◆ Work request ◆
Take the records below from their first line to the line with "u.pc % 256 *", and restate those lines word for word.

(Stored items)
-- ==== Sys2Proof/Machine/View.lean ====
section
/-! DEFINITION. What a register reads: the fields that follow other state of the block, and the stored value of the
rest (R11, R26, R65, R107, R158, R173, R221, R246, R274, R338, R402, R455). -/

namespace Sys2Proof.Machine

/-! ### Cores (Tables 2.7 to 2.9) -/

/-- A running FEED is still issuing slots: no cell has closed its last pass block. -/
def feedIssuing (x : CoreSt) : Bool := match x.feedRun with
  | none => false
  | some r => !slotsOut x (r.passes - 1)

/-- CORE_STATUS. -/
def coreStatusOf (s : State) (c : Nat) : Nat :=
  let x := coreAt s c
  b2n x.running + 2 * b2n (!x.feedQ.isEmpty || feedIssuing x) + 4 * b2n (!x.drainQ.isEmpty || x.drainWait.isSome)
    + 8 * b2n (x.dma.any fun e => !e.2.isEmpty) + 16 * regFld s (coreReg c 8) 4 4

/-- ARR_STATUS. -/
def arrStatusOf (s : State) (c : Nat) : Nat :=
  let x := coreAt s c
  min 4 x.feedQ.length + (match x.feedRun with
    | none => 0
    | some r => if feedIssuing x then 16 + 256 * (feedCols (feedMode s c r.op) r.op).length else 0)

/-- A register of a core's block. -/
def viewCore (s : State) (c off a : Nat) : Nat := match off with
  | 0x0000 => coreId s c
  | 0x0008 => coreStatusOf s c
  | 0x0100 => arrStatusOf s c
  | _ => regGet s a

/-! ### Vaults and row units (Tables 7.6 and 8.8) -/

/-- A scrub pass is in progress and not paused (R215). -/
def scrubActive (s : State) (v : Nat) : Bool :=
  bit (regGet s (vltReg v 0x30)) 8 && (domAt s ⟨.vault, v⟩).st == .on && !processorMode s v

/-- VLT_STATUS. -/
def vltStatusOf (s : State) (v : Nat) : Nat :=
  setBits (setBits (regGet s (vltReg v 0)) 1 1 (b2n (scrubActive s v))) 2 2 (b2n ((domAt s ⟨.vault, v⟩).st == .retention))

/-- ROW_STATUS. -/
def rowStatusOf (s : State) (v : Nat) : Nat :=
  let u := (vaultAt s v).row
  let busy := (u.banks.filter fun e => !e.2.isEmpty).length
  u.pc % 256 * 2 ^ 16 + min busy (regFld s (vltReg v 0x1008) 4 0) * 2 ^ 8 + 4 * b2n u.aborted + 2 * b2n u.job.isSome
    + regFld s (vltReg v 0x1000) 0 0

/-- Four 16-bit parameters of a program, from the `k`-th. -/
def rowParams (u : RowUnit) (k : Nat) : Nat :=
  (List.range 4).foldl (fun t i => t + (u.params[k + i]?).getD 0 % 2 ^ 16 * 2 ^ (16 * i)) 0

/-- A register of a vault's block. -/
def viewVault (s : State) (v off a : Nat) : Nat :=
  let u := (vaultAt s v).row
  if off = 0 then vltStatusOf s v
  else if off = 0x1000 then rowStatusOf s v
  else if off = 0x1020 then rowParams u 0
  else if off = 0x1028 then rowParams u 4
  else if 0x1040 ≤ off ∧ off < 0x1080 then
    let w := (u.sets[(off - 0x1040) / 16]?).getD 0
    if off % 16 = 0 then w % 2 ^ 64 else w / 2 ^ 64 % 2 ^ 16
  else if 0x1400 ≤ off ∧ off < 0x1800 then ((u.prog[(off - 0x1400) / 4]?).getD 0).toNat
  else regGet s a

/-! ### Rings and links (Tables 9.8, 9.10 and 11.9) -/

/-- Package rings of which some lane is retired or retraining. -/
def steeredRings (s : State) : Nat :=
  maskOf ((List.range 4).filter fun k => s.rings.lanes.any fun e => e.1 % 4 == k && (!e.2.up || e.2.retrain))

/-- RNG_BRG_A or RNG_BRG_B. -/
def bridgeView (s : State) (h : Nat) (b : Bool) : Nat :=
  let wires := (List.range 4).map fun k => (FMap.getD s.rings.lanes (8 * h + 4 * b2n b + k) .reset).spared
  brgUp s h b + laneBits s h b (·.retrain) * 2 ^ 8 + (wires.foldl (· + ·) 0) % 2 ^ 8 * 2 ^ 16

/-- A register of the RNG_ block. -/
def viewRng (s : State) (h off a : Nat) : Nat := match off with
  | 0x0008 => setBits (regGet s a) 7 4 (steeredRings s)
  | 0x0100 => bridgeView s h false
  | 0x0140 => bridgeView s h true
  | _ => regGet s a

/-- A register of a link's block: PAUSED and READY follow the link. -/
def viewLink (s : State) (l off a : Nat) : Nat :=
  if off = 0 then
    let p := maskOf ((List.range 4).filter fun c => FMap.getD (linkAt s l).pauseQuanta c 0 != 0)
    setBits (setBits (regGet s a) 7 4 p) 2 2 (b2n s.boot.linksReady)
  else regGet s a

/-! ### Page and winnow units (Tables 5.9 and 5.15) -/

/-- PGU_STATUS: an operation runs within one step, so OP_BUSY reads 0. -/
def pguStatusOf (s : State) (h : Nat) : Nat := setBits (regGet s (pguReg h 0x10)) 61 32 (freeAll s h)

/-- WINNOW commands of a sheaf that have been dispatched and have not begun. -/
def winnowQueued (s : State) (h : Nat) : Nat :=
  (s.wq.queues.map fun e => (e.2.items.filter fun i => match i.cmd with
    | .winnow p => p.sheaf == h && i.phase == .dispatched
    | _ => false).length).foldl (· + ·) 0

/-! ### Power domains (Table 14.9) -/

/-- Code of a domain's state: 3 in transition. -/
def domCode (x : DomRec) : Nat := match x.trans with
  | some _ => 3
  | none => match x.st with
    | .on => 0
    | .retention => 1
    | .off => 2

/-- DOM_STATUS. -/
def domStatusOf (s : State) (h : Nat) : Nat :=
  let ls := (List.range 4).foldl (fun t j => t + domCode (domAt s ⟨.link, 4 * h + j⟩) * 4 ^ j) 0
  let tm := if h = 0 then domCode (domAt s ⟨.time, 0⟩) else 0
  ls * 2 ^ 16 + tm * 2 ^ 14 + domCode (domAt s ⟨.fabric, h⟩) * 2 ^ 12 + 16 * b2n s.doms.aggressive + 8 * b2n (keepFailed s h)
    + regGet s (pwrReg h 0x800) % 4

/-- DOM_KEEP: temperature, budget, banks in Retention and their current. -/
def domKeepOf (s : State) (h : Nat) : Nat :=
  let t := hotStore s h
  let n := sheafRetained s h
  (max 0 t).toNat % 256 * 2 ^ 56 + keepBudget s h * 2 ^ 40 + n % 256 * 2 ^ 24 + n * (bankUa t).toNat / 1000 % 2 ^ 12

/-- States of 32 domains of one kind, from number `n`; one that cannot be On reads Off. -/
def domStates (s : State) (k : DomKind) (n : Nat) : Nat :=
  (List.range 32).foldl (fun t i =>
    let d : Dom := ⟨k, n + i⟩
    t + (if domUsable s d then domCode (domAt s d) else 2) * 4 ^ i) 0

/-- A register of the PWR_ and DOM_ block. -/
def viewPwr (s : State) (h off a : Nat) : Nat :=
  if off = 0x800 then domStatusOf s h
  else if off = 0x808 then domKeepOf s h
  else if 0x840 ≤ off ∧ off < 0x860 then domStates s .core (h * 128 + (off - 0x840) / 8 * 32)
  else if 0x860 ≤ off ∧ off < 0x880 then domStates s .vault (h * 128 + (off - 0x860) / 8 * 32)
  else regGet s a

/-! ### Wear (Table 15.9) -/

/-- WEAR_SHEAF. -/
def wearSheafOf (s : State) (h : Nat) : Nat :=
  sat16 (maxOf ((List.range 4).map fun j => linkEye s (4 * h + j))) * 2 ^ 48 + sheafCycles s h % 2 ^ 32 * 2 ^ 16
    + sat16 (mechFig s h)

/-! ### The hub blocks (Tables 6.9, 10.14, 11.9 and 17.10) -/

/-- HUB_BOOT. -/
def hubBootOf (s : State) : Nat :=
  s.flash.boots % 2 ^ 32 * 2 ^ 32 + s.flash.fuses % 128 * 2 ^ 8 + 4 * b2n s.boot.fallback + s.boot.image

/-- WQ_OCC of a class. -/
def occupied (s : State) (cls : Nat) : Nat :=
  (s.wq.queues.map fun e => if e.2.cls = cls ∧ !e.2.completion then qVisible e.2 else 0).foldl (· + ·) 0 % 2 ^ 32

/-- TIM_STATE. -/
def timStateOf (s : State) : Nat :=
  timeCode s.time.st * 2 ^ 61 + b2n s.time.slewing * 2 ^ 60 + min s.time.bound (2 ^ 48 - 1)

/-- TIM_PORT. -/
def timPortOf (s : State) : Nat :=
  maskOf ((List.range 32).filter (candidate s)) * 2 ^ 32 + (match s.time.active with
    | none => 0
    | some p => 32 + p)

/-- TIM_CAL. -/
def timCalOf (s : State) : Nat := match s.time.periods with
  | [] => 0
  | p :: _ => min (sigmaOf s) 65535 * 2 ^ 48 + p % 2 ^ 48

/-- A register of the hub blocks. -/
def viewHub (s : State) (off a : Nat) : Nat := match off with
  | 0x00068 => hubBootOf s
  | 0x20100 => occupied s 0
  | 0x20108 => occupied s 1
  | 0x20110 => occupied s 2
  | 0x20118 => occupied s 3
  | 0x40010 => setBits (regGet s a) 6 0 (openSteps s)
  | 0x50000 => timStateOf s
  | 0x50008 => nowNs s
  | 0x50018 => timPortOf s
  | 0x50020 => timCalOf s
  | 0x60000 => s.boot.pendingLic % 16 * 2 ^ 8 + s.boot.effective % 16
  | _ => regGet s a

/-! ### Any register -/

/-- The value that a register of sheaf `h` at an offset of its window reads. -/
def viewWin (s : State) (h off a : Nat) : Nat :=
  if off < 0x800000 then viewCore s (h * 128 + off / 0x10000) (off % 0x10000) a
  else if off < 0x1000000 then viewVault s (h * 128 + (off - 0x800000) / 0x10000) (off % 0x10000) a
  else if off < 0x1010000 then viewRng s h (off % 0x10000) a
  else if off < 0x1050000 then viewLink s (4 * h + (off - 0x1010000) / 0x10000) (off % 0x10000) a
  else if off < 0x1060000 then if off % 0x10000 = 0x10 then pguStatusOf s h else regGet s a
  else if off < 0x1070000 then winnowQueued s h
  else if off < 0x1080000 then viewPwr s h (off % 0x10000) a
  else if off < 0x1090000 then if off % 0x10000 = 0x8000 then wearSheafOf s h else regGet s a
  else if 0x1100000 ≤ off then viewHub s (off - 0x1100000) a
  else regGet s a

/-- The value that a register reads. -/
def viewReg (s : State) (a : Nat) : Nat :=
  viewWin s ((a - 0x30000000000) / 0x200000000) ((a - 0x30000000000) % 0x200000000) a

end Sys2Proof.Machine
end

◆ Your response ◆
-- ==== Sys2Proof/Machine/View.lean ====
section
/-! DEFINITION. What a register reads: the fields that follow other state of the block, and the stored value of the
rest (R11, R26, R65, R107, R158, R173, R221, R246, R274, R338, R402, R455). -/

namespace Sys2Proof.Machine

/-! ### Cores (Tables 2.7 to 2.9) -/

/-- A running FEED is still issuing slots: no cell has closed its last pass block. -/
def feedIssuing (x : CoreSt) : Bool := match x.feedRun with
  | none => false
  | some r => !slotsOut x (r.passes - 1)

/-- CORE_STATUS. -/
def coreStatusOf (s : State) (c : Nat) : Nat :=
  let x := coreAt s c
  b2n x.running + 2 * b2n (!x.feedQ.isEmpty || feedIssuing x) + 4 * b2n (!x.drainQ.isEmpty || x.drainWait.isSome)
    + 8 * b2n (x.dma.any fun e => !e.2.isEmpty) + 16 * regFld s (coreReg c 8) 4 4

/-- ARR_STATUS. -/
def arrStatusOf (s : State) (c : Nat) : Nat :=
  let x := coreAt s c
  min 4 x.feedQ.length + (match x.feedRun with
    | none => 0
    | some r => if feedIssuing x then 16 + 256 * (feedCols (feedMode s c r.op) r.op).length else 0)

/-- A register of a core's block. -/
def viewCore (s : State) (c off a : Nat) : Nat := match off with
  | 0x0000 => coreId s c
  | 0x0008 => coreStatusOf s c
  | 0x0100 => arrStatusOf s c
  | _ => regGet s a

/-! ### Vaults and row units (Tables 7.6 and 8.8) -/

/-- A scrub pass is in progress and not paused (R215). -/
def scrubActive (s : State) (v : Nat) : Bool :=
  bit (regGet s (vltReg v 0x30)) 8 && (domAt s ⟨.vault, v⟩).st == .on && !processorMode s v

/-- VLT_STATUS. -/
def vltStatusOf (s : State) (v : Nat) : Nat :=
  setBits (setBits (regGet s (vltReg v 0)) 1 1 (b2n (scrubActive s v))) 2 2 (b2n ((domAt s ⟨.vault, v⟩).st == .retention))

/-- ROW_STATUS. -/
def rowStatusOf (s : State) (v : Nat) : Nat :=
  let u := (vaultAt s v).row
  let busy := (u.banks.filter fun e => !e.2.isEmpty).length
  u.pc % 256 * 2 ^ 16 + min busy (regFld s (vltReg v 0x1008) 4 0) * 2 ^ 8 + 4 * b2n u.aborted + 2 * b2n u.job.isSome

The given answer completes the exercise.